To do:
When a line in the records contains the string "finishWaiting", copy that line.

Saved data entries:
[Start of section]

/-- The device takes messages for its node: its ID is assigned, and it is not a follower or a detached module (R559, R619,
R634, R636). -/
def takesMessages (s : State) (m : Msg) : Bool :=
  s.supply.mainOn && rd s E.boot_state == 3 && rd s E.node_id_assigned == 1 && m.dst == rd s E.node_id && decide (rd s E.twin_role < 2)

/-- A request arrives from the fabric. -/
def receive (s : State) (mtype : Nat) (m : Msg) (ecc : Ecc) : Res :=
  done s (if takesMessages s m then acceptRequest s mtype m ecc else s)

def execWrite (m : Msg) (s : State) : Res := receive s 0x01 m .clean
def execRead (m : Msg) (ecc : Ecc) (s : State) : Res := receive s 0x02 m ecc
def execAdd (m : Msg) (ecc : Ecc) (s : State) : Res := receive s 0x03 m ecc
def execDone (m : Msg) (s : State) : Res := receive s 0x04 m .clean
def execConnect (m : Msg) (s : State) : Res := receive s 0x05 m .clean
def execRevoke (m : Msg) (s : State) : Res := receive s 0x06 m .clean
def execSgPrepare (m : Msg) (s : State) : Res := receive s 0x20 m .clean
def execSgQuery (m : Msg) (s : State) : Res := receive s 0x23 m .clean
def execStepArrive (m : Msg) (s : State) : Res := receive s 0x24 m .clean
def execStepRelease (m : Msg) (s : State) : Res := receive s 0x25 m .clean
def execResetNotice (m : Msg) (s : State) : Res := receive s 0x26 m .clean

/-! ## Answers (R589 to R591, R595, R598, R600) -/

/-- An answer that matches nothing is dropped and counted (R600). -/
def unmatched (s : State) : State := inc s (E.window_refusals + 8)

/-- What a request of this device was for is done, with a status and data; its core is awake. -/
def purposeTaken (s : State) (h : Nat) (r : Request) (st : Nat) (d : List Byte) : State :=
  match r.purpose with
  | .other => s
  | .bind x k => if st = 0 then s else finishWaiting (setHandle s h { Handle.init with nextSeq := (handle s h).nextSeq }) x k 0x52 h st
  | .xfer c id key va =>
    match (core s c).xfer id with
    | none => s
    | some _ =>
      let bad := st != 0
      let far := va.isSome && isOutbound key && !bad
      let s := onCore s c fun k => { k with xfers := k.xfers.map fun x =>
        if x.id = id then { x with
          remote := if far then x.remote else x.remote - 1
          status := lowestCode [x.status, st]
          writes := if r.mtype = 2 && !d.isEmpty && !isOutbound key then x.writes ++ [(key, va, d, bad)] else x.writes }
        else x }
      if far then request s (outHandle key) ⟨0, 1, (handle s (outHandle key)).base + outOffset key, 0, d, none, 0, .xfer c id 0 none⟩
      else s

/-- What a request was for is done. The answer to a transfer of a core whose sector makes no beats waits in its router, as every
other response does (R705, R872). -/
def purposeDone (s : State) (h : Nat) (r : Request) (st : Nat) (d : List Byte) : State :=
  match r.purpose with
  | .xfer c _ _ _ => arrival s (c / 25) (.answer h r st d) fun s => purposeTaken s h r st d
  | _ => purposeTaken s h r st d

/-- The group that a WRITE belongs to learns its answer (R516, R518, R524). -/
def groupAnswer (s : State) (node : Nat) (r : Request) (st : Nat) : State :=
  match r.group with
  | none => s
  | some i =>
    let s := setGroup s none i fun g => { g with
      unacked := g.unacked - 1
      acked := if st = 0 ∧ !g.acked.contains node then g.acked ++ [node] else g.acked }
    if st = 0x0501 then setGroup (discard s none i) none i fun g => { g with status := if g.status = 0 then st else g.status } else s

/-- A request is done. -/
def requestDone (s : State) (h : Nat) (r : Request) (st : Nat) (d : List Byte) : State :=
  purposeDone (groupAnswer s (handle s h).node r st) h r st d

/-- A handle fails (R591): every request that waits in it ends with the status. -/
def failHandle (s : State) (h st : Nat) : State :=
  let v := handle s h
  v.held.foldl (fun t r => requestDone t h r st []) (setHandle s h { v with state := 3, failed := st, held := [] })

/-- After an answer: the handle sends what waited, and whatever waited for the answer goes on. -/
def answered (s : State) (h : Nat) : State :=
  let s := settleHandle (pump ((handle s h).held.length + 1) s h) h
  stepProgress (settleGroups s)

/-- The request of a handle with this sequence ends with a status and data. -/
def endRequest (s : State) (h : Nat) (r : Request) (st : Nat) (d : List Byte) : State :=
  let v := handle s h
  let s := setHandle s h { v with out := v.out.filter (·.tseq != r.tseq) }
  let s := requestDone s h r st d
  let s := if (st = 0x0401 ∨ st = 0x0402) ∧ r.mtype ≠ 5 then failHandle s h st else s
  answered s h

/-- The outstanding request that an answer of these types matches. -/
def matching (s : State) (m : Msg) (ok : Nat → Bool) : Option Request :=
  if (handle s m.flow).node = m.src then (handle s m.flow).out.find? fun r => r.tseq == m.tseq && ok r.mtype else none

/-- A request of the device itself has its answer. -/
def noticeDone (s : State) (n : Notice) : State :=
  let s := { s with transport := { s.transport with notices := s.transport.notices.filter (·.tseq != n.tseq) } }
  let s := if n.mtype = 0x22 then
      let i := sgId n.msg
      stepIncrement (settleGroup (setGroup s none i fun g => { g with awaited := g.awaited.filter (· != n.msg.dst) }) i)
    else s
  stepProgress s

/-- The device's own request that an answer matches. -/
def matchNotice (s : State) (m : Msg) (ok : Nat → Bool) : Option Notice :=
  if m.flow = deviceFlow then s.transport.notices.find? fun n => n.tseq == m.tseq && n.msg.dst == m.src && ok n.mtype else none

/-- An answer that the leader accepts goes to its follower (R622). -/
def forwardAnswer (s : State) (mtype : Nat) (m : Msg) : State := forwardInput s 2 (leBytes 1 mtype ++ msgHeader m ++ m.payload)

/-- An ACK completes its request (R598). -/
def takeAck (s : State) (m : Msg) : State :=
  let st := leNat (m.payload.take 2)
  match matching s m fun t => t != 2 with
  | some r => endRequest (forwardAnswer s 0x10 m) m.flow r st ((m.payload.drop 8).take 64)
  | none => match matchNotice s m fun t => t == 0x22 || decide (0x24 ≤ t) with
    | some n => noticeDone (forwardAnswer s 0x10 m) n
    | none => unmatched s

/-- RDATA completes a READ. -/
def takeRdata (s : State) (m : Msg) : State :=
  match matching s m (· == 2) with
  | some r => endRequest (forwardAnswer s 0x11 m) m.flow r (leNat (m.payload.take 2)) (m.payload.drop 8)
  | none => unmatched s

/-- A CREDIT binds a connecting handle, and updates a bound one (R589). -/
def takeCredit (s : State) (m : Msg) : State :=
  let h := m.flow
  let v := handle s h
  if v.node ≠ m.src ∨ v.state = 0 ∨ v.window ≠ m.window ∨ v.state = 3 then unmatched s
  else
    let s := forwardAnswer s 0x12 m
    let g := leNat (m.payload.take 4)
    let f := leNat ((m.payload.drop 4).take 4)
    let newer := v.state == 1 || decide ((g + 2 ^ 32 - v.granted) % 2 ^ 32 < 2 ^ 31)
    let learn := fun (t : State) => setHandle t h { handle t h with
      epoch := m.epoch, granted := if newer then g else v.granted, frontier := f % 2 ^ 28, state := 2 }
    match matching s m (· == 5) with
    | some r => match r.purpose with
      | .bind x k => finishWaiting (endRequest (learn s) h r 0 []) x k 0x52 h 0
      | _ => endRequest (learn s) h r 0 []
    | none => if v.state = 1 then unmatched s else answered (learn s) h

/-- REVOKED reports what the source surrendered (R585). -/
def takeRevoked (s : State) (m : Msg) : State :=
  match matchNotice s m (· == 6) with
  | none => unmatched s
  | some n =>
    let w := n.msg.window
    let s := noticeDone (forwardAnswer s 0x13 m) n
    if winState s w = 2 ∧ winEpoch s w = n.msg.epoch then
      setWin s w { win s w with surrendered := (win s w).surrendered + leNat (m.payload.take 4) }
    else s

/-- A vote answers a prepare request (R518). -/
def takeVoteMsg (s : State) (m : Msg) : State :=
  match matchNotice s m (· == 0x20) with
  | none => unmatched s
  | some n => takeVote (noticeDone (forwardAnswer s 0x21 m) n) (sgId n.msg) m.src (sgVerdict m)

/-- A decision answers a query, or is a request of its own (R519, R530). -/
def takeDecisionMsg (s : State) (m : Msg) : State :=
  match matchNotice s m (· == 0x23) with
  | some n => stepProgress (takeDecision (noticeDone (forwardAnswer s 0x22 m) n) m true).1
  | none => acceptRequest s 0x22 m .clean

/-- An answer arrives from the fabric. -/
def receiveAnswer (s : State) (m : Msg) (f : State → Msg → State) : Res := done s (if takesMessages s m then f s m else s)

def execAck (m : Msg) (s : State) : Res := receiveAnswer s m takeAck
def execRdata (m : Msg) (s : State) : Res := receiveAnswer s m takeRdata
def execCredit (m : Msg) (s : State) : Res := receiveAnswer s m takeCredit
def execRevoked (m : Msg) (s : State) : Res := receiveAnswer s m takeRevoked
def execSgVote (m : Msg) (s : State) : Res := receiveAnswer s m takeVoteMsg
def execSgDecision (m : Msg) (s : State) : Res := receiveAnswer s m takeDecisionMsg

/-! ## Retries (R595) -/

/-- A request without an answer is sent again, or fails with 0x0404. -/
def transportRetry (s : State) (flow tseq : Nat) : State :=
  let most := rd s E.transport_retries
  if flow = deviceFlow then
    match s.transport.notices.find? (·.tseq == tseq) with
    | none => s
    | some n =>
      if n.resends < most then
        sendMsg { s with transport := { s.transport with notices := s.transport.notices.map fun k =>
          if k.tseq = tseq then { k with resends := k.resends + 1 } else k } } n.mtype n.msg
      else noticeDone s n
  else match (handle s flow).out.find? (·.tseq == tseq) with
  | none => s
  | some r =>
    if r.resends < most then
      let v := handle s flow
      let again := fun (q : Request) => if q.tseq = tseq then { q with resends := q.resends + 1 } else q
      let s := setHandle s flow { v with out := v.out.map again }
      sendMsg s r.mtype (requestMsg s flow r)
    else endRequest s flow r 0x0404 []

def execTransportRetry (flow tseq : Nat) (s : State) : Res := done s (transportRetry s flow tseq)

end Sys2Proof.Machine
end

[End of section]

The answer:
  | .bind x k => if st = 0 then s else finishWaiting (setHandle s h { Handle.init with nextSeq := (handle s h).nextSeq }) x k 0x52 h st
      | .bind x k => finishWaiting (endRequest (learn s) h r 0 []) x k 0x52 h 0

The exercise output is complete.